Die Mehrsprachigkeit wird grundsätzlich als ein “mündliches” Phänomen
behandelt. Es ist eine wissenschaftlich anerkannte Tatsache, dass eine Person
zwei oder mehrere Sprachen ab ihrer Kindheit problemlos erwerben und sprechen
kann. Anders ist die Situation beim schriftlichen Erwerb von zwei oder mehreren
Sprachen. In diesem Kontext wird die Mehrsprachigkeit eher als ein Hindernis
betrachtet, denn die schulische Alphabetisierung erfolgt normalerweise praktisch
nur einsprachig, und dies auch in mehrsprachigen Ländern. Man spricht also zwei
oder mehrere Sprachen, man kann/darf/soll aber nur in einer Sprache bzw. in
der Schulsprache schreiben, und erst später wird vielleicht eine Zweit- oder eine
Fremdsprache schriftlich gelernt. Im vorliegenden Buch möchte ich aber zeigen,
dass der Erwerb bzw. das Lernen der schriftlichen Fertigkeiten unter günstigen
Umständen auch mehrsprachig geschehen kann. Die Kreation von diesbezüglich
begünstigenden Umständen in der Familie, in der Schule und allgemein in der
Gesellschaft ist also vorrangig.
Das vorliegende Buch basiert auf meinen Erfahrungen als italienischsprachiger
Germanist und Linguist und vor allem als Vater von mehrsprachigen Kindern. Eini-
ge der hier enthaltenen Ideen wurden auch während meiner Vorträge im Rahmen der
Weiterbildungskurse für Lehrkräfte diskutiert. Jetzt ist die Zeit gekommen, diese
Ideen für eine breitere Diskussion zu veröffentlichen, denn zum Thema „Lesen
und Schreiben bei mehrsprachigen Kindern“ existieren wenige wissenschaftliche
Studien. Das Buch versteht sich aber nicht als eine Abhandlung, die für wenige
Fachpersonen bzw. Linguisten und Pädagogen bestimmt ist. Ich möchte in allgemein verständlicher Sprache das Thema meines Beitrags behandeln, so dass auch
ein breites Publikum angesprochen wird, d. h. alle Personen (Eltern, Lehrkräfte,
Schulbehörde, Politiker usw.), die aus irgendeinem Grund mit der Thematik der
Mehrsprachigkeit und der interkulturellen Kommunikation konfrontiert sind. Das
Buch ist wie folgt strukturiert:
- Das Kapitel 1 gibt einen Überblick über die Mehrsprachigkeit und die Prinzipien, die über das Phänomen entwickelt worden sind.

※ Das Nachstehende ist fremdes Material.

/-- MBC at a snapshot: a full PENDING becomes ACTIVE with its event; DIRECT 0..7 are delivered from the ACTIVE bank of the view;
a snapshot published in LEAVING that shows no well STARTING ends LEAVING (R59, R64). The host timer's expiry: SILENT, PENDING
discarded, the FAILSAFE record made ACTIVE, the event with its two bits, the timer stopped (R68). The expiry stands at the timer's end (log 3);
with no snapshot to process, or no timer running, nothing happens (log 4). -/
def Obligations.BanksActivated : Prop :=
  (∀ s : State, s.held = false →
     (s.todo.mbc = false → exec .mbcProcessSnapshot s = .next s) ∧
     (s.todo.mbc = true →
       let s1 : State := { s with todo := { s.todo with mbc := false } }
       let s2 := match s.mbc.pubBank with
         | none => s1
         | some p => raise .bankActivated 0 p.count.toNat
             { s1 with mbc := { s.mbc with active := p.bank, origin := .published p.count, pubBank := none } }
       let s3 := (List.finRange 8).foldl (fun t i => deliver (.direct i) s.view.active.direct[i] t) s2
       exec .mbcProcessSnapshot s = .next
         (if s.mbc.mode = .leaving ∧ s.view.mode = .leaving ∧ ∀ i : WellNo, s.view.wells[i] ≠ some .starting then
           raise .bankMode 0 1 { s3 with mbc := { s3.mbc with mode := .standby } }
         else s3))) ∧
  (∀ s : State, s.held = false →
     (s.mbc.hostTimer = none → exec .hostTimerExpiry s = .next s) ∧
     (∀ t, s.mbc.hostTimer = some t → exec .hostTimerExpiry s = .next
       (raise .bankSilent 0 ((if s.mbc.pubBank = none then 0 else 1) + (if s.mbc.link = .silent then 2 else 0))
         { s.reachEnd t with mbc := { s.mbc with
             link := .silent, pubBank := none, active := s.mbc.failsafe, origin := .failsafe, hostTimer := none } })))

/-! ## WSV -/

/-- WELL_CMD: the six checks in order, the state code and the queue place in every reply but those of check 1's length and index
(R78, R79); the command that passes them acts. -/
def Obligations.WellCommandJudged : Prop :=
  ∀ (r : Request) (s : State) (c : Instr), s.ready →
    c = .wellCmdStart r ∨ c = .wellCmdStop r ∨ c = .wellCmdClear r ∨ c = .wellCmdServiceOut r ∨ c = .wellCmdServiceIn r ∨
      c = .wellCmdHold r ∨ c = .wellCmdRelease r →
    (r.payload.length ≠ 2 → exec c s = .next (replied 0x0B r .badLength [] s.hears)) ∧
    (∀ w k : Byte, r.payload = [w, k] → 16 ≤ w.toNat → exec c s = .next (replied 0x0B r .badIndex [] s.hears)) ∧
    (∀ w k : Byte, r.payload = [w, k] → ∀ h : w.toNat < 16,
      let i : WellNo := ⟨w.toNat, h⟩
      let x := s.wsv.wells[i]
      let n := k.toNat
      let reply : Status × State → State := fun out =>
        let place : Int := match out.2.wsv.queue.idxOf? i with
          | some n => n
          | none => 255
        let code : Int := match out.2.wsv.wells[i].state with
          | none => 0
          | some .outOfService => 1
          | some .stopped => 2
          | some .startPending => 3
          | some .starting => 4
          | some .running => 5
          | some .tripped => 6
          | some .lockedOut => 7
        replied 0x0B r out.1 (put8 code ++ put8 place) out.2
      exec c s = .next (reply
        (if 6 < n then (.badValue, s.hears)
        else if s.mbc.mode = .config ∨ (s.mbc.mode = .standby ∧ n < 5) ∨ (s.mbc.mode = .leaving ∧ n = 0) then (.wrongMode, s.hears)
        else if s.mbc.link = .silent ∧ (n = 0 ∨ n = 2 ∨ n = 4) then (.linkLocked, s.hears)
        else if (n = 0 ∧ x.permit.start = false) ∨ (n = 2 ∧ x.permit.clear = false) ∨ (n = 3 ∧ x.permit.serviceOut = false) ∨
          (n = 4 ∧ x.permit.serviceIn = false) then (.notPermitted, s.hears)
        else if x.hold = true ∧ (n = 0 ∨ n = 2 ∨ n = 3 ∨ n = 4) then (.onHold, s.hears)
        else if x.cfg.role = .unused ∧ n < 5 then (.wrongState, s.hears)
        else match n with
          | 0 => wellStart i s.hears
          | 1 => wellStop i s.hears
          | 2 => wellClear i s.hears
          | 3 => wellServiceOut i s.hears
          | 4 => wellServiceIn i s.hears
          | 5 => wellHold true i s.hears
          | _ => wellHold false i s.hears)))

/-- What each command of WELL_CMD does to the well's state, the start queue, the slot and the demands (R80 to R85, R87). The arbiter
acts on a released slot after the command's other effects (log 15). -/
def Obligations.WellCommandsAct : Prop :=
  ∀ (i : WellNo) (s : State),
    let v := s.wsv
    let w := v.wells[i]
    let reinjects : WellNo → Bool := fun j => decide (v.wells[j].cfg.role = .reinjection)
    let q := if w.cfg.role = .reinjection then v.queue.takeWhile reinjects ++ [i] ++ v.queue.dropWhile reinjects
      else v.queue ++ [i]
    let place : Int := match q.idxOf? i with
      | some n => n
      | none => 255
    let put : Well → State := fun x => { s with wsv := { v with wells := v.wells.set i x } }
    let stopped : Wsv → State := fun u => raise .wellStopped i.val 0 (deliver (.wellSpeed i) 0 (deliver (.wellRun i) 0
      { s with wsv := { u with
          queue := v.queue.erase i
          wells := v.wells.set i { w with
            state := some .stopped, intakeCount := 0, flowBlind := false, intakeBlind := false, motorBlind := false,
            startTimer := none, runDemand := 0, speedDemand := 0 } } }))
    let released : Wsv := { v with
      slot := none
      stagger := if v.stagger = none ∧ v.plant.staggerMs ≠ 0 then some ⟨s.now, v.plant.staggerMs * 1000⟩ else v.stagger }
    wellStart i s = (match w.state with
      | some .stopped => (.ok, arbiter (raise .wellQueued i.val place
          { s with wsv := { v with queue := q, wells := v.wells.set i { w with state := some .startPending } } }))
      | some .startPending | some .starting | some .running => (.already, s)
      | _ => (.wrongState, s)) ∧
    wellStop i s = (match w.state with
      | some .startPending | some .running => (.ok, stopped v)
      | some .starting => (.ok, arbiter (stopped released))
      | _ => (.ok, s)) ∧
    wellClear i s = (match w.state with
      | some .tripped => (.ok, raise .wellCleared i.val w.history.length (put { w with state := some .stopped }))
      | some .lockedOut => (.ok, raise .wellCleared i.val 0 (put { w with state := some .stopped, history := [] }))
      | _ => (.wrongState, s)) ∧
    wellServiceOut i s = (match w.state with
      | some .stopped | some .tripped | some .lockedOut =>
        (.ok, raise .wellService i.val 0 (put { w with state := some .outOfService }))
      | _ => (.wrongState, s)) ∧
    wellServiceIn i s = (match w.state with
      | some .outOfService => (.ok, raise .wellService i.val 1 (put { w with state := some .stopped, history := [] }))
      | _ => (.wrongState, s)) ∧
    (∀ b, wellHold b i s = if w.hold = b then (.already, s) else (.ok, put { w with hold := b }))

/-- The start arbiter grants the slot to the first eligible well of the queue, in SUPERVISE, with the slot free and the stagger
timer stopped (R86); the stagger timer's expiry is its event (R87), and so is the trip that a start timer's expiry takes (R90).
An expiry stands at its timer's end (log 3), one that cannot occur has no effect (log 4), and the arbiter acts last (log 15). -/
def Obligations.StartsGranted : Prop :=
  (∀ s : State,
    let v := s.wsv
    let eligible : WellNo → Prop := fun i => v.wells[i].cfg.role = .reinjection ∨ (v.deficit = false ∧ v.view.cap = none)
    let free := s.mbc.mode = .supervise ∧ v.slot = none ∧ v.stagger = none
    (¬free ∨ (∀ i ∈ v.queue, ¬eligible i) → arbiter s = s) ∧
    (∀ (before : List WellNo) (i : WellNo) (after : List WellNo),
      free → v.queue = before ++ i :: after → (∀ j ∈ before, ¬eligible j) → eligible i →
      let w := v.wells[i]
      let target := if w.cfg.role = .production then v.view.active.speeds[i] * v.ceiling / 1000 else v.view.active.speeds[i]
      let speed := min w.cfg.startSpeed target
      arbiter s = raise .wellGranted i.val speed (deliver (.wellSpeed i) speed (deliver (.wellRun i) 1
        { s with wsv := { v with
            queue := before ++ after, slot := some i
            wells := v.wells.set i { w with
              state := some .starting, startTimer := some ⟨s.now, w.cfg.startMs * 1000⟩, runDemand := 1,
              speedDemand := speed } } })))) ∧
  (∀ s : State, s.held = false →
    (s.wsv.stagger = none → exec .staggerTimerExpiry s = .next s) ∧
    (∀ t, s.wsv.stagger = some t →
      exec .staggerTimerExpiry s = .next (arbiter { s.reachEnd t with wsv := { s.wsv with stagger := none } })) ∧
    (∀ i : WellNo, s.wsv.wells[i].state ≠ some .starting ∨ s.wsv.wells[i].startTimer = none →
      exec (.startTimerExpiry i) s = .next s) ∧
    (∀ (i : WellNo) (t : Timer), s.wsv.wells[i].state = some .starting → s.wsv.wells[i].startTimer = some t →
      exec (.startTimerExpiry i) s = .next (arbiter (tripWell .startFail i (s.reachEnd t)))))
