@[simp] theorem raiseAll_held : (raiseAll es s).held = s.held := foldl_keeps (·.held) raiseOne (fun _ _ => rfl) es s
@[simp] theorem raiseAll_now : (raiseAll es s).now = s.now := foldl_keeps (·.now) raiseOne (fun _ _ => rfl) es s
@[simp] theorem raiseAll_straps : (raiseAll es s).straps = s.straps := foldl_keeps (·.straps) raiseOne (fun _ _ => rfl) es s
@[simp] theorem raiseAll_lif : (raiseAll es s).lif = s.lif := foldl_keeps (·.lif) raiseOne (fun _ _ => rfl) es s
@[simp] theorem raiseAll_acq : (raiseAll es s).acq = s.acq := foldl_keeps (·.acq) raiseOne (fun _ _ => rfl) es s
@[simp] theorem raiseAll_out : (raiseAll es s).out = s.out := foldl_keeps (·.out) raiseOne (fun _ _ => rfl) es s
@[simp] theorem raiseAll_mbc : (raiseAll es s).mbc = s.mbc := foldl_keeps (·.mbc) raiseOne (fun _ _ => rfl) es s
@[simp] theorem raiseAll_wsv : (raiseAll es s).wsv = s.wsv := foldl_keeps (·.wsv) raiseOne (fun _ _ => rfl) es s
@[simp] theorem raiseAll_tgd : (raiseAll es s).tgd = s.tgd := foldl_keeps (·.tgd) raiseOne (fun _ _ => rfl) es s
@[simp] theorem raiseAll_hxu : (raiseAll es s).hxu = s.hxu := foldl_keeps (·.hxu) raiseOne (fun _ _ => rfl) es s
@[simp] theorem raiseAll_scm : (raiseAll es s).scm = s.scm := foldl_keeps (·.scm) raiseOne (fun _ _ => rfl) es s
@[simp] theorem raiseAll_clk : (raiseAll es s).clk = s.clk := foldl_keeps (·.clk) raiseOne (fun _ _ => rfl) es s
@[simp] theorem raiseAll_cap : (raiseAll es s).cap = s.cap := foldl_keeps (·.cap) raiseOne (fun _ _ => rfl) es s
@[simp] theorem raiseAll_cpt : (raiseAll es s).cpt = s.cpt := foldl_keeps (·.cpt) raiseOne (fun _ _ => rfl) es s
@[simp] theorem raiseAll_view : (raiseAll es s).view = s.view := foldl_keeps (·.view) raiseOne (fun _ _ => rfl) es s
@[simp] theorem raiseAll_todo : (raiseAll es s).todo = s.todo := foldl_keeps (·.todo) raiseOne (fun _ _ => rfl) es s
@[simp] theorem raiseAll_free : (raiseAll es s).free = s.free := foldl_keeps (·.free) raiseOne (fun _ _ => rfl) es s
@[simp] theorem raiseAll_pending : (raiseAll es s).pending = s.pending := foldl_keeps (·.pending) raiseOne (fun _ _ => rfl) es s

end raiseAll

section deliver

variable (src : Source) (v : Int) (s : State)

@[simp] theorem deliver_held : (deliver src v s).held = s.held := rfl
@[simp] theorem deliver_now : (deliver src v s).now = s.now := rfl
@[simp] theorem deliver_straps : (deliver src v s).straps = s.straps := rfl
@[simp] theorem deliver_lif : (deliver src v s).lif = s.lif := rfl
@[simp] theorem deliver_acq : (deliver src v s).acq = s.acq := rfl
@[simp] theorem deliver_mbc : (deliver src v s).mbc = s.mbc := rfl
@[simp] theorem deliver_wsv : (deliver src v s).wsv = s.wsv := rfl
@[simp] theorem deliver_tgd : (deliver src v s).tgd = s.tgd := rfl
@[simp] theorem deliver_hxu : (deliver src v s).hxu = s.hxu := rfl
@[simp] theorem deliver_scm : (deliver src v s).scm = s.scm := rfl
@[simp] theorem deliver_clk : (deliver src v s).clk = s.clk := rfl
@[simp] theorem deliver_evq : (deliver src v s).evq = s.evq := rfl
@[simp] theorem deliver_cap : (deliver src v s).cap = s.cap := rfl
@[simp] theorem deliver_cpt : (deliver src v s).cpt = s.cpt := rfl
@[simp] theorem deliver_view : (deliver src v s).view = s.view := rfl
@[simp] theorem deliver_todo : (deliver src v s).todo = s.todo := rfl
@[simp] theorem deliver_free : (deliver src v s).free = s.free := rfl
@[simp] theorem deliver_pending : (deliver src v s).pending = s.pending := rfl

end deliver

section setWell

variable (i : WellNo) (w : Well) (s : State)

@[simp] theorem setWell_held : (s.setWell i w).held = s.held := rfl
@[simp] theorem setWell_now : (s.setWell i w).now = s.now := rfl
@[simp] theorem setWell_straps : (s.setWell i w).straps = s.straps := rfl
@[simp] theorem setWell_lif : (s.setWell i w).lif = s.lif := rfl
@[simp] theorem setWell_acq : (s.setWell i w).acq = s.acq := rfl
@[simp] theorem setWell_out : (s.setWell i w).out = s.out := rfl
@[simp] theorem setWell_mbc : (s.setWell i w).mbc = s.mbc := rfl
@[simp] theorem setWell_tgd : (s.setWell i w).tgd = s.tgd := rfl
@[simp] theorem setWell_hxu : (s.setWell i w).hxu = s.hxu := rfl
@[simp] theorem setWell_scm : (s.setWell i w).scm = s.scm := rfl
@[simp] theorem setWell_clk : (s.setWell i w).clk = s.clk := rfl
@[simp] theorem setWell_evq : (s.setWell i w).evq = s.evq := rfl
@[simp] theorem setWell_cap : (s.setWell i w).cap = s.cap := rfl
@[simp] theorem setWell_cpt : (s.setWell i w).cpt = s.cpt := rfl
@[simp] theorem setWell_view : (s.setWell i w).view = s.view := rfl
@[simp] theorem setWell_todo : (s.setWell i w).todo = s.todo := rfl
@[simp] theorem setWell_free : (s.setWell i w).free = s.free := rfl
@[simp] theorem setWell_pending : (s.setWell i w).pending = s.pending := rfl

end setWell

section watch

variable (l : Lif) (f : LoopFrame) (now : Time)

@[simp] theorem watch_cfg : (l.watch f now).cfg = l.cfg := rfl
@[simp] theorem watch_rx : (l.watch f now).rx = l.rx := rfl
@[simp] theorem watch_selected : (l.watch f now).selected = l.selected := rfl
@[simp] theorem watch_trial : (l.watch f now).trial = l.trial := rfl
@[simp] theorem watch_hunt : (l.watch f now).hunt = l.hunt := rfl
@[simp] theorem watch_dwell : (l.watch f now).dwell = l.dwell := rfl
@[simp] theorem watch_ended : (l.watch f now).ended = l.ended := rfl
@[simp] theorem watch_candidate : (l.watch f now).candidate = l.candidate := rfl
@[simp] theorem watch_huntFrom : (l.watch f now).huntFrom = l.huntFrom := rfl
@[simp] theorem watch_expected : (l.watch f now).expected = l.expected := rfl
@[simp] theorem watch_qualifying : (l.watch f now).qualifying = l.qualifying := rfl
@[simp] theorem watch_run : (l.watch f now).run = l.run := rfl
@[simp] theorem watch_badAlign : (l.watch f now).badAlign = l.badAlign := rfl
@[simp] theorem watch_alignErr : (l.watch f now).alignErr = l.alignErr := rfl
@[simp] theorem watch_checkErr : (l.watch f now).checkErr = l.checkErr := rfl
@[simp] theorem watch_seqErr : (l.watch f now).seqErr = l.seqErr := rfl
@[simp] theorem watch_remoteAlarm : (l.watch f now).remoteAlarm = l.remoteAlarm := rfl
@[simp] theorem watch_stationFault : (l.watch f now).stationFault = l.stationFault := rfl
@[simp] theorem watch_buffer : (l.watch f now).buffer = l.buffer := rfl
@[simp] theorem watch_continuous : (l.watch f now).continuous = l.continuous := rfl
@[simp] theorem watch_blindTimer : (l.watch f now).blindTimer = l.blindTimer := rfl
@[simp] theorem watch_blind : (l.watch f now).blind = l.blind := rfl
@[simp] theorem watch_tx : (l.watch f now).tx = l.tx := rfl
@[simp] theorem watch_edge : (l.watch f now).edge = l.edgeAfter now 480 l.level (frameBits f) := rfl
@[simp] theorem watch_frameEnd : (l.watch f now).frameEnd = now := rfl
@[simp] theorem watch_level : (l.watch f now).level = f.service.getLsbD 0 := rfl

end watch

section watchRun

variable (l : Lif) (bits : Word) (now : Time)

@[simp] theorem watchRun_cfg : (l.watchRun bits now).cfg = l.cfg := rfl
@[simp] theorem watchRun_rx : (l.watchRun bits now).rx = l.rx := rfl
@[simp] theorem watchRun_selected : (l.watchRun bits now).selected = l.selected := rfl
@[simp] theorem watchRun_trial : (l.watchRun bits now).trial = l.trial := rfl
@[simp] theorem watchRun_hunt : (l.watchRun bits now).hunt = l.hunt := rfl
@[simp] theorem watchRun_dwell : (l.watchRun bits now).dwell = l.dwell := rfl
@[simp] theorem watchRun_ended : (l.watchRun bits now).ended = l.ended := rfl
@[simp] theorem watchRun_candidate : (l.watchRun bits now).candidate = l.candidate := rfl
@[simp] theorem watchRun_huntFrom : (l.watchRun bits now).huntFrom = l.huntFrom := rfl
@[simp] theorem watchRun_expected : (l.watchRun bits now).expected = l.expected := rfl
@[simp] theorem watchRun_qualifying : (l.watchRun bits now).qualifying = l.qualifying := rfl
@[simp] theorem watchRun_run : (l.watchRun bits now).run = l.run := rfl
@[simp] theorem watchRun_badAlign : (l.watchRun bits now).badAlign = l.badAlign := rfl
@[simp] theorem watchRun_frameEnd : (l.watchRun bits now).frameEnd = l.frameEnd := rfl
@[simp] theorem watchRun_level : (l.watchRun bits now).level = l.level := rfl
@[simp] theorem watchRun_alignErr : (l.watchRun bits now).alignErr = l.alignErr := rfl
@[simp] theorem watchRun_checkErr : (l.watchRun bits now).checkErr = l.checkErr := rfl
@[simp] theorem watchRun_seqErr : (l.watchRun bits now).seqErr = l.seqErr := rfl
@[simp] theorem watchRun_remoteAlarm : (l.watchRun bits now).remoteAlarm = l.remoteAlarm := rfl
@[simp] theorem watchRun_stationFault : (l.watchRun bits now).stationFault = l.stationFault := rfl
@[simp] theorem watchRun_buffer : (l.watchRun bits now).buffer = l.buffer := rfl
@[simp] theorem watchRun_continuous : (l.watchRun bits now).continuous = l.continuous := rfl
@[simp] theorem watchRun_blindTimer : (l.watchRun bits now).blindTimer = l.blindTimer := rfl
@[simp] theorem watchRun_blind : (l.watchRun bits now).blind = l.blind := rfl
@[simp] theorem watchRun_tx : (l.watchRun bits now).tx = l.tx := rfl
@[simp] theorem watchRun_edge : (l.watchRun bits now).edge = l.edgeAfter now 16 bits.msb (bitsSent bits) := rfl

end watchRun

section setPoint

variable (i : PointNo) (p : Point) (s : State)

@[simp] theorem setPoint_held : (s.setPoint i p).held = s.held := rfl
@[simp] theorem setPoint_now : (s.setPoint i p).now = s.now := rfl
@[simp] theorem setPoint_straps : (s.setPoint i p).straps = s.straps := rfl
@[simp] theorem setPoint_lif : (s.setPoint i p).lif = s.lif := rfl
@[simp] theorem setPoint_acq : (s.setPoint i p).acq = s.acq := rfl
@[simp] theorem setPoint_out : (s.setPoint i p).out = s.out := rfl
@[simp] theorem setPoint_mbc : (s.setPoint i p).mbc = s.mbc := rfl
@[simp] theorem setPoint_wsv : (s.setPoint i p).wsv = s.wsv := rfl
@[simp] theorem setPoint_tgd : (s.setPoint i p).tgd = s.tgd := rfl
@[simp] theorem setPoint_hxu : (s.setPoint i p).hxu = s.hxu := rfl
@[simp] theorem setPoint_clk : (s.setPoint i p).clk = s.clk := rfl
@[simp] theorem setPoint_evq : (s.setPoint i p).evq = s.evq := rfl
@[simp] theorem setPoint_cap : (s.setPoint i p).cap = s.cap := rfl
@[simp] theorem setPoint_cpt : (s.setPoint i p).cpt = s.cpt := rfl
@[simp] theorem setPoint_view : (s.setPoint i p).view = s.view := rfl
@[simp] theorem setPoint_todo : (s.setPoint i p).todo = s.todo := rfl
@[simp] theorem setPoint_free : (s.setPoint i p).free = s.free := rfl
@[simp] theorem setPoint_pending : (s.setPoint i p).pending = s.pending := rfl

end setPoint

section setChannel

variable (i : ChannelNo) (c : Channel) (s : State)

@[simp] theorem setChannel_held : (s.setChannel i c).held = s.held := rfl
@[simp] theorem setChannel_now : (s.setChannel i c).now = s.now := rfl
@[simp] theorem setChannel_straps : (s.setChannel i c).straps = s.straps := rfl
@[simp] theorem setChannel_lif : (s.setChannel i c).lif = s.lif := rfl
@[simp] theorem setChannel_out : (s.setChannel i c).out = s.out := rfl
@[simp] theorem setChannel_mbc : (s.setChannel i c).mbc = s.mbc := rfl
@[simp] theorem setChannel_wsv : (s.setChannel i c).wsv = s.wsv := rfl
@[simp] theorem setChannel_tgd : (s.setChannel i c).tgd = s.tgd := rfl
@[simp] theorem setChannel_hxu : (s.setChannel i c).hxu = s.hxu := rfl
@[simp] theorem setChannel_scm : (s.setChannel i c).scm = s.scm := rfl
@[simp] theorem setChannel_clk : (s.setChannel i c).clk = s.clk := rfl
@[simp] theorem setChannel_evq : (s.setChannel i c).evq = s.evq := rfl
@[simp] theorem setChannel_cap : (s.setChannel i c).cap = s.cap := rfl
@[simp] theorem setChannel_cpt : (s.setChannel i c).cpt = s.cpt := rfl
@[simp] theorem setChannel_view : (s.setChannel i c).view = s.view := rfl
@[simp] theorem setChannel_todo : (s.setChannel i c).todo = s.todo := rfl
@[simp] theorem setChannel_free : (s.setChannel i c).free = s.free := rfl
@[simp] theorem setChannel_pending : (s.setChannel i c).pending = s.pending := rfl

end setChannel

section reachEnd

variable (t : Timer) (s : State)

- Im Kapitel 2 sind die Prinzipien des Erwerbs der schriftlichen Fertigkeiten
mit den entsprechenden möglichen Modellen dargestellt.
- Im Kapitel 3 werden die wichtigsten wissenschaftlichen Erkenntnisse über
das mehrsprachige Lesen und Schreiben erklärt, mit der Beschreibung von
Problemen und Perspektiven einer korrekten harmonischen Entwicklung
dieser Fertigkeiten in allen (schulischen und nicht schulischen) Kontexten.
- Das Kapitel 4 enthält schliesslich die Beschreibung von konkreten Fällen
der spontanen Entwicklung der Schreibfertigkeiten bei meinen Kindern, die
mit den theoretischen Ansätzen des Kapitels 2 und 3 verglichen werden.
Theorie und Praxis sind also in diesem Buch eng verbunden, viele Personen
könnten sich in den von mir dargestellten Situationen spiegeln. Die Beispiele
sind konkrete Fälle, die auf meinen Erlebnissen basieren, nur Namen und Kontexte wurden z. T. geändert. Meine Hoffnung ist, dass das Interesse am Thema
weiterhin geweckt wird.
Mein Beitrag will ein erster Schritt in eine sehr wichtige Thematik sein, die
ich täglich als Vater und nicht nur als Sprachwissenschaftler erlebe. Es handelt
sich in meinen Augen um ein Privileg, das ich grundsätzlich meiner Familie zu
verdanken habe.
Allen Eltern, Lehrern und Freunden, mit denen ich über Mehrsprachigkeit diskutieren durfte und die mir ihre Erfahrungen mitgeteilt haben, möchte ich herzlich
danken. Für die wertvolle und kompetente technische Unterstützung bin ich Herrn
Dieter Fuchslocher und Dr. Eugen Nyffenegger ebenfalls sehr dankbar.